Collected data:

|---|

/-- R94: a decode call succeeds exactly on alphabet bytes followed by padding bytes, a multiple of 4 in all. -/
def Obligations.DecodeCallSucceedsExactlyOn : Prop :=
  ∀ (s : State) (text : List Byte), Ready s →
    ∃ t r, runCommands (decodeCall text) s = .next t ∧ t.responses.getLast? = some r ∧
      (r.res = .ok ↔ text.length % 4 = 0 ∧
        ∃ p q, text = p ++ q ∧ (∀ b ∈ p, b ∈ alphabet) ∧ (∀ b ∈ q, b = 0x3D)) ∧
      (∀ p q, text = p ++ q → (∀ b ∈ p, b ∈ alphabet) → (∀ b ∈ q, b = 0x3D) → text.length % 4 = 0 →
        t.buf = s.buf ++ decodeSymbols (symbolsOf p))

/-- R95: the count a successful decode call returns. -/
def Obligations.DecodeCallCount : Prop :=
  ∀ (s : State) (text : List Byte), Ready s → callFailure text = none →
    ∃ t, runCommands (decodeCall text) s = .next t ∧
      (let m := (symbolsOf text).length
       t.cursor = s.cursor + (3 * (m / 4) + (m % 4 - 1)) ∧
       t.responses.getLast? = some ⟨.ok, 0, 3 * (m / 4) + (m % 4 - 1)⟩)

/-- R98: decoding the text of an encode call gives the input back, in a run of the two calls; the converse fails for
the three texts the rule names. -/
def Obligations.DecodeOfEncodeIsTheInput : Prop :=
  (∀ (s : State) (bs : List Byte), Ready s →
    ∃ t u, runCommands (encodeCall bs) s = .next t ∧ t.buf = s.buf ++ encodeText bs ∧
      runCommands (decodeCall (encodeText bs)) t = .next u ∧ u.buf = t.buf ++ bs ∧
      u.responses.getLast? = some ⟨.ok, 0, bs.length⟩) ∧
  (∀ text ∈ [[0x54, 0x52, 0x3D, 0x3D], [0x54, 0x3D, 0x3D, 0x3D],
      [0x54, 0x57, 0x46, 0x75, 0x3D, 0x3D, 0x3D, (0x3D : Byte)]],
    callFailure text = none ∧ encodeText (decodeSymbols (symbolsOf text)) ≠ text)

/-- R96, R97: the bits no whole byte takes do not matter, nor does the number of padding bytes. After any whole
groups `p`, two texts whose last symbols agree but for the dropped bits decode to the same bytes, and so do two texts
that differ only in how much padding makes their length a multiple of 4. -/
def Obligations.DroppedBitsAreNotChecked : Prop :=
  ∀ (s : State) (p : List Byte), Ready s → (∀ b ∈ p, b ∈ alphabet) →
    (p.length % 4 = 0 →
      (∀ (v w w' : Sym6) (n : Nat), n % 4 = 2 → w.extractLsb' 4 2 = w'.extractLsb' 4 2 →
        ∃ t t', runCommands (decodeCall (p ++ [sym v, sym w] ++ List.replicate n 0x3D)) s = .next t ∧
          runCommands (decodeCall (p ++ [sym v, sym w'] ++ List.replicate n 0x3D)) s = .next t' ∧
          t.buf = t'.buf ∧ t.responses = t'.responses ∧ t.cursor = s.cursor + (3 * (p.length / 4) + 1) ∧
          t.responses.getLast? = some ⟨.ok, 0, 3 * (p.length / 4) + 1⟩) ∧
      (∀ (v w x x' : Sym6) (n : Nat), n % 4 = 1 → x.extractLsb' 2 4 = x'.extractLsb' 2 4 →
        ∃ t t', runCommands (decodeCall (p ++ [sym v, sym w, sym x] ++ List.replicate n 0x3D)) s = .next t ∧
          runCommands (decodeCall (p ++ [sym v, sym w, sym x'] ++ List.replicate n 0x3D)) s = .next t' ∧
          t.buf = t'.buf ∧ t.responses = t'.responses ∧ t.cursor = s.cursor + (3 * (p.length / 4) + 2) ∧
          t.responses.getLast? = some ⟨.ok, 0, 3 * (p.length / 4) + 2⟩) ∧
      (∀ (v v' : Sym6) (n : Nat), n % 4 = 3 →
        ∃ t t', runCommands (decodeCall (p ++ [sym v] ++ List.replicate n 0x3D)) s = .next t ∧
          runCommands (decodeCall (p ++ [sym v'] ++ List.replicate n 0x3D)) s = .next t' ∧
          t.buf = t'.buf ∧ t.responses = t'.responses ∧ t.cursor = s.cursor + 3 * (p.length / 4) ∧
          t.responses.getLast? = some ⟨.ok, 0, 3 * (p.length / 4)⟩)) ∧
    (∀ n n' : Nat, (p.length + n) % 4 = 0 → (p.length + n') % 4 = 0 →
      ∃ t t' k, runCommands (decodeCall (p ++ List.replicate n 0x3D)) s = .next t ∧
        runCommands (decodeCall (p ++ List.replicate n' 0x3D)) s = .next t' ∧ t.buf = t'.buf ∧
        t.responses.getLast? = some ⟨.ok, 0, k⟩ ∧ t'.responses.getLast? = some ⟨.ok, 0, k⟩)
end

|---|

**WHAT YOU SHOULD DO:** Restate exactly the lines running from the line with "t.responses.getLast? = some ⟨.ok, 0, 3 * (p.length / 4)⟩))" to the end of the entries above, both ends included.

**SOLUTION:**
          t.responses.getLast? = some ⟨.ok, 0, 3 * (p.length / 4)⟩)) ∧
    (∀ n n' : Nat, (p.length + n) % 4 = 0 → (p.length + n') % 4 = 0 →
      ∃ t t' k, runCommands (decodeCall (p ++ List.replicate n 0x3D)) s = .next t ∧
        runCommands (decodeCall (p ++ List.replicate n' 0x3D)) s = .next t' ∧ t.buf = t'.buf ∧
        t.responses.getLast? = some ⟨.ok, 0, k⟩ ∧ t'.responses.getLast? = some ⟨.ok, 0, k⟩)
end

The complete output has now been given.